Vielleicht stellst du dir das mit dem Footer am Seitenende ja so vor?

tutorials.de > Webmaster & Internet > Webmaster FAQ > CSS Wie lässt sich der Footer am unteren Fensterrand ausrichten?


----------



## Strafi (23. Januar 2011)

Floating und Display und vertical-align sollten das eigendlich schaffen. vertical kannste auch gegen padding tauschen.

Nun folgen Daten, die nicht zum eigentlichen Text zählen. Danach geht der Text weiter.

-- ==== Sys2Proof/WellFormed.lean ====
section
/-! DEFINITION. Which instructions the spec's encodings admit: the register offsets of R22 and R223, the reserved
command codes of R92, and the patterns R96, R102, R104, R106, R109 and R114 rule out. -/

namespace Sys2Proof

/-- The offsets of the three `CMD` registers (R23, R29, R34). -/
def isCmdOffset (off : Word) : Bool := off == 0x000#32 || off == 0x100#32 || off == 0x200#32

/-- A register offset: a multiple of 4 below `0x300` (R22, R223). -/
def isRegOffset (off : Word) : Bool := off.extractLsb' 0 2 == 0#2 && decide (off.toNat < 0x300)

/-- What the encodings admit, constructor by constructor. A write to a `CMD` register is a command of its own row
(R223, R225), so `regwr` is the write of any other register. -/
def Instr.wellFormed : Instr → Bool
  | .brFull _ => true
  | .brPart _ => true
  | .nbEnc _ => true
  | .fxFixlast _ => true
  | .reservedBr op _ => op != 1#3 && op != 2#3
  | .reservedNb op _ => op != 1#3
  | .reservedFx op _ => op != 1#3
  | .regwr off _ => isRegOffset off && !isCmdOffset off
  | .regrd off => isRegOffset off
  | .compressBr _ _ => true
  | .compressNb _ _ => true
  | .brGroupMask g => g != 0#8
  | .brPairMask a b => a != 0#4 || b != 0#4
  | .brTailPairMask t => t != 0#8
  | .brSectionMask u => u != 0#8
  | .brChunkMask _ => true
  | .brEscapeBlock raw => raw.length == 32
  | .brLiteral _ => true
  | .nbHeader _ bodyLen => decide (bodyLen.toNat ≤ 8194)
  | .nbLenField4 _ => true
  | .nbLenField8 _ => true
  | .nbLenField16 w => decide (w.toNat ≤ 8183)
  | .nbRun runLen => decide (3 ≤ runLen) && decide (runLen ≤ 8191)
  | .nbLitRun bytes => decide (1 ≤ bytes.length) && decide (bytes.length ≤ 8192)

end Sys2Proof
end

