-- ==== Sys2Proof/Machine/PlatformReset.lean ====
section
/-! DEFINITION. The platform's reset of a machine that has run (R290 to R292): registers, the commands it abandons,
and what it leaves alone. -/

namespace Sys2Proof.Machine

/-- The output window of an abandoned BitRat command holds unspecified values (R292, U8). -/
def State.abandonBr (s : State) : State :=
  match s.br.job with
  | none => s
  | some j => s.scrambleOut j.outBase j.need

/-- The output window of an abandoned Nibbler command holds unspecified values (R292, U8). -/
def State.abandonNb (s : State) : State :=
  match s.nb.job with
  | none => s
  | some j => s.scrambleOut j.outBase j.need

/-- The byte of an abandoned `FX.FIXLAST` holds either its old or its new value (R292, U8). -/
def State.abandonFx (s : State) : State :=
  match s.fx.job with
  | none => s
  | some j =>
    { s with
      inMem :=
        if Config.freeBool s.freeCount then s.inMem.put j.addr [fixByte (s.readIn j.addr) j.bits] else s.inMem
      freeCount := s.freeCount + 1 }

/-- Every register at its reset value (R290), the session registers at unspecified ones, drawn once and held until a
command writes them (R38, U6, R224). -/
def State.resetBanks (s : State) : State :=
  { s with
    br := { BrBank.reset with
      icur := Config.freeWord s.freeCount
      ocur := Config.freeWord (s.freeCount + 1)
      matchByte := (Config.freeWord (s.freeCount + 2)).extractLsb' 0 8 }
    nb := { NbBank.reset with
      icur := Config.freeWord (s.freeCount + 3)
      ocur := Config.freeWord (s.freeCount + 4)
      slot := Config.freeWord (s.freeCount + 5) }
    fx := FxBank.reset
    freeCount := s.freeCount + 6 }

/-- Reset (R290 to R292). `IN` and `OUT` are not reset, nor are the parameters (R291). -/
def platformReset (s : State) : State := s.abandonBr.abandonNb.abandonFx.resetBanks

end Sys2Proof.Machine
end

ich würde den footer ein höhe geben und mitt padding den text formatieren.


----------



## dreifragezeichen (23. Januar 2011)

Strafi hat gesagt.:


> Floating und Display und vertical-align sollten das eigendlich schaffen. vertical kannste auch gegen padding tauschen.
> 
> ich würde den footer ein höhe geben und mitt padding den text formatieren.


Dein Vorschlag ist zwar vom Grundsatz her richtig, würde hier in diesem  Fall aber nicht das vorgestellte Problem der vertikalen Ausrichtung des Textes gegenüber den  Grafiken beheben.

Da scheinbar nicht das vollständige Thema gelesen:



			
				t0day hat gesagt.:
			
		

> Mein Footer besteht aus 3 Bildern und einem Text.
> Das Bild "footer_left.gif" ist für die linke Seite des Footers. "footer_right.gif" dementsprechend für die rechte Seite. In den Zwischenraum kommt ein Text, dessen Hintergrund aus "footer_base.gif" besteht.
> 
> HTML:
> ...





			
				dreifragezeichen hat gesagt.:
			
		

> Bei dem Markup (Grafik-links - Text-Link - Grafik-rechts) empfehle ich das Kapitel Grafik zum umgebenden Text ausrichten bzw. Grafiken ausrichten mit CSS.





			
				t0day hat gesagt.:
			
		

> Ersteinmal Danke. Das Problem Nr.1 konnte ich damit schonmal beheben.


----------



## Strafi (23. Januar 2011)

dreifragezeichen hat gesagt.:


> Dein Vorschlag ist zwar vom Grundsatz her richtig, würde hier in diesem  Fall aber nicht das vorgestellte Problem der vertikalen Ausrichtung des Textes gegenüber den  Grafiken beheben.
> 
> Da scheinbar nicht das vollständige Thema gelesen:




Na doch. Ich kann so Text gegenüber einer Grafik ausrichten. Und ich denke schon das ich das Thema vollständig gelesen habe. Mal bisschen Etikette bewahren Freundchen.

hier sieht man das sehr schön: http://www.drweb.de/magazin/vertical-align-css/

und wenn ich als css nur das habe:


> .footer {
> background-image:url(images/footer_base.gif);
> }



ja was soll ich da zu problem 2 sagen? Sind alle DIVs in einen Div der die Seite bestimmt****? Sorry, ich sehe nicht mal ein float, also denke ich das er aus dem Dokumentenfluss ist. usw...


----------



## dreifragezeichen (23. Januar 2011)

> ich würde den footer ein höhe geben und mitt padding den text formatieren.


 Ist hier definitiv nicht dienlich, den Text vertikal zur Grafik auszurichten, was hier das Problem ist bzw. bis zu meinem Lösungsvorschlag war.



> Mal bisschen Etikette bewahren Freundchen.


Freundchen?

Sind wir uns in diesem Leben schon mal begegnet? Hab ich dir schon mal einen Glückskeks geschenkt?

Nicht dass ich wüßte.


----------



## Strafi (23. Januar 2011)

Mensch komm mal klar! Du solltest mal deine Art und Weise überdenken. Das bedeutet Etikette - Freundchen war Kynismós.

Wenn ich den Footer die gleiche Höhe der Grafik gebe und den Text einen padding wird das wohl gehen. Und man wird wohl davon ausgehen können das die Grafik(en) die alle gleiche Höhe besitzen. Und ich sehe auch nur ein statischen Text im Footer also was soll daran verkehrt sein das nicht mit einer Höhe und ein Padding zu machen?

man man man


----------